> **Work instructions**
Show every line below where "drRm" appears.

+ + +

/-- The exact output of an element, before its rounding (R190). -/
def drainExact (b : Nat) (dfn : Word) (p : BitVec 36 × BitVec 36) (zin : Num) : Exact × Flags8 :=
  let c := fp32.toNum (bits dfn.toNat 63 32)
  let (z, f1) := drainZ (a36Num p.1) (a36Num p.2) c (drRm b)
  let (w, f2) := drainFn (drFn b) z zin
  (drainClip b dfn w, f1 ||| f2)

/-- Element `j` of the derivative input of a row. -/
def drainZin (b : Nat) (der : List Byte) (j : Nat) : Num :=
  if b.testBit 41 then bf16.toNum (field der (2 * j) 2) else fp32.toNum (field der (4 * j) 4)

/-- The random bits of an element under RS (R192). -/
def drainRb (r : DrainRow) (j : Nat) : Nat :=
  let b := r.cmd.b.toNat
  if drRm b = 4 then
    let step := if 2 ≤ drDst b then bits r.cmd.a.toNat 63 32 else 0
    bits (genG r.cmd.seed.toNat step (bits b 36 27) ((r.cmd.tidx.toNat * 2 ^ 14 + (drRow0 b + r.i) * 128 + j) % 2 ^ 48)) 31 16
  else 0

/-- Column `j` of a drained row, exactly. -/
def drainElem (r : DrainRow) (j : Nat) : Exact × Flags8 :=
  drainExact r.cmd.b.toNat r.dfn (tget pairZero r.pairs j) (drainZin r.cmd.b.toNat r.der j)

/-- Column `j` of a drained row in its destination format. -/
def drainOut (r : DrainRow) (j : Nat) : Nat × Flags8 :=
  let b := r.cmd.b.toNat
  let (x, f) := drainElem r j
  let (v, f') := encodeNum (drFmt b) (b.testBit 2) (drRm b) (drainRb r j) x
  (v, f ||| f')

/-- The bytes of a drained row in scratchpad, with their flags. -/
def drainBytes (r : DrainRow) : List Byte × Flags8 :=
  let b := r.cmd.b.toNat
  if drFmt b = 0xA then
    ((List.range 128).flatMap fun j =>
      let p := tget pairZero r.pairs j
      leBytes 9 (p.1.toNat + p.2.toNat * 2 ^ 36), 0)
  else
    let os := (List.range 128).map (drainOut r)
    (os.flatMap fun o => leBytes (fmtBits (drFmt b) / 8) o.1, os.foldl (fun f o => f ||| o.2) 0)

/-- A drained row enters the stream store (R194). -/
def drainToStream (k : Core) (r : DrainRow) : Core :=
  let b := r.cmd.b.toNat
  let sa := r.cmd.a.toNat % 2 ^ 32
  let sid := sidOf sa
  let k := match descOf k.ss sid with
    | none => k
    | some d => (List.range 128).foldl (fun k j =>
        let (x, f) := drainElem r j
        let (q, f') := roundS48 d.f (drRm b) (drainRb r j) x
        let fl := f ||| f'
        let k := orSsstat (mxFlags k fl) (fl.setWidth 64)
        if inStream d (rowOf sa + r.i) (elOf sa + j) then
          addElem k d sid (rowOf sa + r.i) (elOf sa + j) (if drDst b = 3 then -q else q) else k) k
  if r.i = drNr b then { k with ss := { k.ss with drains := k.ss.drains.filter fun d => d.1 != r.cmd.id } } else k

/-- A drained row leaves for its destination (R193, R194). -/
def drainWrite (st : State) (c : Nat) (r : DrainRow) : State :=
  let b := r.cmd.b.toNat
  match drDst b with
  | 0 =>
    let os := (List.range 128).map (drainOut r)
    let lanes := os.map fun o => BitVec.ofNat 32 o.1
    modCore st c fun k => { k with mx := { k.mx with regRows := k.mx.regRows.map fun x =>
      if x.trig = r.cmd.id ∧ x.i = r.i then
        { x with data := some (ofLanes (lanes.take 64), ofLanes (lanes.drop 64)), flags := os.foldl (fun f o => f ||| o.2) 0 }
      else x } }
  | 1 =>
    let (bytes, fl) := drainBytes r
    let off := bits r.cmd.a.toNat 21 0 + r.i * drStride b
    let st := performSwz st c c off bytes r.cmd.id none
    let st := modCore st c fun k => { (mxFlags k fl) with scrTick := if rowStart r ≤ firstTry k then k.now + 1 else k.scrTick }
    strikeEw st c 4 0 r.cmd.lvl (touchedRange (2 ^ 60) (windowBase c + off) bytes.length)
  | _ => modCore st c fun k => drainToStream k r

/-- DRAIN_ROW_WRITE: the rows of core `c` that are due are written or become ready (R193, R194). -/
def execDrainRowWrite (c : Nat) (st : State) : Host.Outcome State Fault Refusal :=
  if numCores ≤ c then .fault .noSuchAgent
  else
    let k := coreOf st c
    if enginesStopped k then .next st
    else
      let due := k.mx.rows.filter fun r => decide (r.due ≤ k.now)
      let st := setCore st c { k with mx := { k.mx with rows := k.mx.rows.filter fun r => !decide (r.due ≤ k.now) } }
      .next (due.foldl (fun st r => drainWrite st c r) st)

+ + +

> **Solution to the exercise**
  let (z, f1) := drainZ (a36Num p.1) (a36Num p.2) c (drRm b)
  if drRm b = 4 then
  let (v, f') := encodeNum (drFmt b) (b.testBit 2) (drRm b) (drainRb r j) x
        let (q, f') := roundS48 d.f (drRm b) (drainRb r j) x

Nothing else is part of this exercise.